Mavrovounis Georgios, Kalogeras Adamantios, Brotis Alexandros, Iaccarino Corrado, Demetriades Andreas K, Fountas Konstantinos N
Department of Neurosurgery, Faculty of Medicine, University of Thessaly, Larisa, Greece.
Division of Neurosurgery, Department of Biomedical, Metabolic and Neural Sciences, University Hospital of Modena, University of Modena and Reggio Emilia, Modena, Italy.

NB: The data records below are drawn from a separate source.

-- ==== Sys2Proof/Machine/Bits.lean ====
section
/-!
DEFINITION. Bit fields, byte order and fixed-point helpers, used by every family (R4: little-endian, bit 0 least significant).
-/
namespace Sys2Proof.Machine

/-- Bits `lo` to `lo + w - 1` of a natural number. -/
def natBits (v lo w : Nat) : Nat := v / 2 ^ lo % 2 ^ w

/-- Bit `i` of a natural number. -/
def natBit (v i : Nat) : Bool := v / 2 ^ i % 2 == 1

/-- The field [lo + w - 1 : lo] of a word. -/
def bits (v : Word) (lo w : Nat) : Nat := natBits v.toNat lo w

/-- Bit `i` of a word. -/
def bit (v : Word) (i : Nat) : Bool := natBit v.toNat i

/-- A word with the field [lo + w - 1 : lo] replaced by `x`. -/
def setBits (v : Word) (lo w x : Nat) : Word :=
  BitVec.ofNat 32 (v.toNat - natBits v.toNat lo w * 2 ^ lo + (x % 2 ^ w) * 2 ^ lo)

/-- A word with bit `i` set to `b`. -/
def setBit (v : Word) (i : Nat) (b : Bool) : Word := setBits v i 1 b.toNat

/-- A word from a natural number, modulo 2^32. -/
def w32 (n : Nat) : Word := BitVec.ofNat 32 n

/-- The value of `w` bits read as two's complement. -/
def sgn (w n : Nat) : Int := if n % 2 ^ w < 2 ^ (w - 1) then (n % 2 ^ w : Nat) else (n % 2 ^ w : Nat) - 2 ^ w

/-- An integer as `w` bits of two's complement. -/
def unsgn (w : Nat) (i : Int) : Nat := (i % (2 ^ w : Int)).toNat

/-- An integer held between two bounds. -/
def clampI (lo hi x : Int) : Int := if x < lo then lo else if hi < x then hi else x

/-- A number held at its upper bound: a saturating register field. -/
def satN (w n : Nat) : Nat := if n < 2 ^ w then n else 2 ^ w - 1

/-- Division rounded half away from zero (`d` positive). -/
def rdiv (x : Int) (d : Nat) : Int :=
  if 0 ≤ x then (2 * x + d) / (2 * d) else -((2 * (-x) + d) / (2 * d))

/-- The quotient rounded up. -/
def cdiv (a b : Nat) : Nat := if b = 0 then 0 else (a + b - 1) / b

/-- Serial-number comparison at 32 bits (R7, R8): is `a` newer than `b`? -/
def newer (a b : Word) : Bool := decide (1 ≤ (a - b).toNat) && decide ((a - b).toNat < 2 ^ 31)

/-- Serial-number comparison at 16 bits (R7). -/
def newer16 (a b : Nat) : Bool :=
  let d := (a + 65536 - b % 65536) % 65536
  decide (1 ≤ d) && decide (d < 32768)

/-- The little-endian number of a list of bytes (R4). -/
def leNat : List Byte → Nat
  | [] => 0
  | b :: bs => b.toNat + 256 * leNat bs

/-- `n` little-endian bytes of a number (R4). -/
def leBytes : Nat → Nat → List Byte
  | 0, _ => []
  | n + 1, v => BitVec.ofNat 8 v :: leBytes n (v / 256)

/-- Bytes `off` to `off + n - 1` of a block as a number. -/
def field (bs : List Byte) (off n : Nat) : Nat := leNat ((bs.drop off).take n)

/-- A list cut or filled with zero bytes to `n` bytes. -/
def padBytes (n : Nat) (bs : List Byte) : List Byte := (bs ++ List.replicate (n - bs.length) 0).take n

/-- The bytes of words, each little-endian (R4). -/
def wordBytes (ws : List Word) : List Byte := ws.flatMap fun w => leBytes 4 w.toNat

/-- `n` words of a block of bytes, each little-endian. -/
def bytesWords : Nat → List Byte → List Word
  | 0, _ => []
  | n + 1, bs => w32 (leNat (bs.take 4)) :: bytesWords n (bs.drop 4)

/-- A word from its four bytes, byte 0 first. -/
def pk (a b c d : Nat) : Word := w32 (a % 256 + 256 * (b % 256) + 65536 * (c % 256) + 16777216 * (d % 256))

/-- The low bit set of a mask as list of indices below `n`. -/
def maskBits (n m : Nat) : List Nat := (List.range n).filter fun i => natBit m i

/-- The mask whose bits are the listed indices. -/
def bitsMask (l : List Nat) : Nat := l.foldl (fun m i => if natBit m i then m else m + 2 ^ i) 0

/-- An element of a list replaced (the list unchanged where the index is beyond its end). -/
def setAt {α : Type} (l : List α) (i : Nat) (x : α) : List α := l.set i x

/-- An element of a list changed. -/
def modAt {α : Type} (l : List α) (i : Nat) (f : α → α) : List α :=
  match l[i]? with
  | some x => l.set i (f x)
  | none => l

end Sys2Proof.Machine
end

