/-- The machine: the block, and the queue of the commands that wait, first in, first out.  A command's effect is a function of
the block alone, so no command can touch the queue. -/
structure State extends Block where
  pending : List Instr
  deriving DecidableEq, Repr

/-- Why a step can stop.  No rule of the spec stops the block, so no meaning of the model raises one of these on a command's
own effect; see NOTES.md, Stops. -/
inductive Fault
  /-- A memory access at an address the spec says does not exist, where no rule gives the access an outcome (safe). -/
  | noSuchAddress (addr : Nat)
  deriving DecidableEq, Repr

/-- Why a command can be turned away without a meaning. -/
inductive Refusal
  /-- Raised by the arm of a command that has no meaning yet (safe). -/
  | notModelled (mnemonic : String)
  deriving DecidableEq, Repr

/-- The block right after reset: PORST_N has just been released at first power-on, the device state is BOOT (the reset value
of PWR_STATE) and every register holds its reset value. -/
def Block.reset : Block where
  regs := []
  frozen := []
  now := 0
  free := 0
  out := []
  tm := { run := false, ft := 0, frac := 0, fsn := 0, curK := 0, nextK := 0, num := 25000000, den := 3, epoch := 0,
          lastFb := 0, fbNow := 0, cutoffDone := false, src := .wipex, lock := .holdover, fsyncQual := false, fabricQual := false,
          fsyncLast := none, fabricLast := none, fsyncSince := none, fabricSince := none,
          fsyncGood := none, fabricHad := false, fsyncHad := false, offsets := [], slew := 0,
          stepDue := 0, ftSetHi := 0, dark := [], resetMajor := false,
          tcValid := false, tcCount := 0, tcFt := 0, tcAt := 0 }
  cm := { list := [], resetWait := [] }
  rg := { inflight := [], lastCseq := 0xFFFFFFFF, evq := [], lost := 0, firstLost := 0, modCount := 0, modSince := none,
          vec63 := false, causePending := true, snapWait := [], snapDue := [], reports := [] }
  pw := { state := .boot, prev := .aon, reason := 0, litMask := 0, stateSet := none, pfAsserted := false, pfCut := false, pfActed := false,
          pfRecovering := false, pfRideThrough := 0, pfRelight := 0, pfSince := 0, pfRecordDone := false, pfRec := (0, 0, 0),
          coreGated := false, heldReset := false, since := 0, hwBad := [] }
  bt := { src := 0, trying := 0,
          s1 := { a := none, b := none, running := 0, selector := 0, staged := false, trial := false },
          hk := { a := none, b := none, running := 0, selector := 0, staged := false, trial := false },
          sv := { a := none, b := none, running := 0, selector := 0, staged := false, trial := false },
          fwStage := none, hkRestart := none, hkRunning := 0, hkSince := 0, svTrial := false, mgmtLost := false,
          m := List.replicate 64 0, mlog := [], image := [], imageLen := 0, neighbour := none, recovered := none }
  fl := { recs := [], nextFid := 0, svRunning := false, svSelfTest := false, svPassed := false, deadman := false,
          pathAsserted := false, lockErr := false, mismatches := 0, deadmanTrips := 0, seen := 0,
          permitSince := [none, none, none], stallPbs := 0, showGroups := 0, exclGroups := 0,
          exclUntilLit := 0, showRem := 0, exclRem := 0 }
  pins := { ilkInN := true, laserEnN := true, estopN := false, pwrFailN := true, porstN := true, bootSrc := 0,
            gpioIn := 0, modPrsN := [true, true, true, true], maRdyN := [true, true, true, true],
            maRstN := [false, false, false, false], hlEn := 0, hsMidScale := false, hsDrvX := 0, hsDrvY := 0, xtalOk := true, refclkOk := true,
            vddAon := true, cueOut := 0 }
  ty := { cnt := List.replicate 64 { count := 0, snap := 0, wrapped := false, snapWrap := false }, clearPending := false }
  chk := List.replicate 8 ChkUnit.reset
  hs := { pcie := PcieCfg.reset, pba := [], dpCfg := [0x334, 0x334], dpCap := List.replicate 2 { fmt := 0, bpc := 0, hact := 0 },
          joinOn := false, usbAt := none, prIn := [false, false], prUpdate := [false, false], prThaw := none, prAt := 0, sum0 := 0, sum1 := 0 }
  sk := { stamp := 0, ch := List.replicate 16 SkdChan.reset, run := [none, none, none, none], last := [15, 15, 15, 15] }
  dt := { tlb := [], inv := none }
  dram := []
  sf := { surf := List.replicate 64 Surface.reset, src := List.replicate 8 Source.reset,
          nvme := NvmeState.reset, codes := [], inUse := none, lastLoad := 0 }
  pp := { blendPages := [], unifPages := [], spillPages := [], frame := none, half := false, fallback := false, dramFallback := false, skip := false,
          mesh := { shadow := [], active := [], written := [], sync := false, bank := 0 },
          lut := { shadow := [], active := [], written := [], sync := false, bank := 0 },
          zone := { shadow := [], active := [], written := [], sync := false, bank := 0 },
          planBusy := false, planValid := false, planSince := 0 }
  ma := List.replicate 4 Port.reset
  sc := ScanState.reset
  ls := { str := List.replicate 48 Member.reset, slc := [], grp := List.replicate 5 Group.reset,
          chn := List.replicate 4 Chain.reset, piImage := 0, piValid := false, piFail := 0, piPages := [] }
  cp := { recs := List.replicate 112 LoopRec.reset,
          wheelFault := false, halted := false, lastFault := 0, h := 0, hCount := 65535, scrub := 0, turnAt := 0, sampled := 0, resume := false }
  th := { ts := List.replicate 16 { temp := 0, valid := false, odd := 0, good := 0 },
          ntc := List.replicate 8 { code := 0, temp := 0, valid := false, hist := [] }, die := 0, hottest := 0, lvl := Levels.reset,
          low := false,
          mg := List.replicate 12 { x := [0, 0, 0], tmg := 0, o := 0x8000, lvl := Levels.reset, last := none, lost := false },
          thrSince := none, coolSince := none, steps := 0 }
  dc := { pairs := List.replicate 12 Pair.reset, cap := 0, due := none, fbDue := none, change := none, sweep := none,
          poison := [], hot := [], rate := List.replicate 24 0, scrubPair := 0, scrubBlk := 0, scrubAt := 0, delays := [], trimHeld := [],
          warpSpill := 0, hlZero := [] }
  se := { mram := [], bad := [], queue := [], wr := none, copyWr := none, scrub := 0, scrubAt := 0, chkOnly := false, otp := [], fuses := [],
          fuseCmd := [] }
  tr := { identity := false, cert := [], challenge := [], chalValid := false, chalAt := 0, chalCount := 0, jtagResult := 0,
          unlocked := false, unlockedBoot := false, scope := 0, attest := none, rsaWait := [], rsaWaits := [], own := none }
  ca := none
  fb := FabState.reset
  cu := { ctx := [], fetched := [], fetchK := 0, firedK := 0, scenes := [], tokens := 64, tokenAt := 0, lastTick := none, load := 0, loadMax := 0 }
  ho := { watched := none, mark := none, stall := 0, resume := 0, inForce := false, policy := 0, fallback := false, waiting := false,
          force := false, w := 0, slots := [], player := none, stopped := false, lib := false, libMiss := 0, anchor := 0,
          mapped := false, pos := 0, held := 0, frostDue := none, dueAt := 0, thawDue := false, thawPorts := 0, ringPages := [] }
  co := ColourState.reset

/-- The machine right after reset: no command waits. -/
def State.reset : State := { toBlock := Block.reset, pending := [] }

end Sys2Proof.Machine
end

Brain Spine. 2021 Oct 22;1:100303. doi: 10.1016/j.bas.2021.100303. eCollection 2021.
There is an ongoing debate whether Decompressive Craniectomy (DC) serves as an independent risk factor for the development of Post-traumatic Hydrocephalus (PTH).
The aim of this systematic review and meta-analysis was to compare the incidence of PTH in TBI patients that underwent DC versus those that were managed without DC.
The literature was systematically reviewed to identify studies with specific inclusion criteria: (1) Randomized Controlled Trials and observational studies with more than 10 patients in each study arm, (2) comparing the incidence of PTH, (3) in patients aged ≥15 years old, (4) that either underwent DC or received other treatment (non-DC). (5) Only studies in English were included and (6) no restrictions were applied on publication date. The pooled Odds Ratio (OR) and Confidence Interval (CI) were calculated. The quality of the included studies was assessed using the ROBINS and RoB 2.0 tools.
Evidence from six articles was synthesized, incorporating data from 2522 patients. A statistically significant higher occurrence of PTH [OR (95% CI): 4.84 (2.51, 9.31); Pz < 0.00001] was identified in patients undergoing DC for TBI when compared to those that were managed without DC. The same was true when only patients with severe TBI were included in the analysis [OR (95% CI): 2.87 (1.85, 4.43); Pz < 0.00001].
Our study has shown, within limitations, a clear association between DC and PTH. Further prospective studies, providing high-quality evidence, are needed to definitively establish any causative relationship between DC and PTH.
关于减压性颅骨切除术(DC)是否是创伤后脑积水(PTH)发生的独立危险因素,目前仍存在争议。
本系统评价和荟萃分析的目的是比较接受DC治疗的创伤性脑损伤(TBI)患者与未接受DC治疗的患者中PTH的发生率。
对文献进行系统回顾,以确定符合特定纳入标准的研究:(1)每个研究组有超过10名患者的随机对照试验和观察性研究;(2)比较PTH的发生率;(3)年龄≥15岁的患者;(4)接受DC治疗或接受其他治疗(非DC)的患者。(5)仅纳入英文研究,(6)对发表日期无限制。计算合并优势比(OR)和置信区间(CI)。使用ROBINS和RoB 2.0工具评估纳入研究的质量。
综合了6篇文章的证据,纳入了2522例患者的数据。与未接受DC治疗的TBI患者相比,接受DC治疗的患者中PTH的发生率在统计学上显著更高[OR(95%CI):4.84(2.51,9.31);Pz<0.00001]。当分析仅纳入重度TBI患者时,情况也是如此[OR(95%CI):2.87(1.85,4.43);Pz<0.00001]。
我们的研究在一定局限性内表明,DC与PTH之间存在明确关联。需要进一步的前瞻性研究提供高质量证据,以明确确定DC与PTH之间的任何因果关系。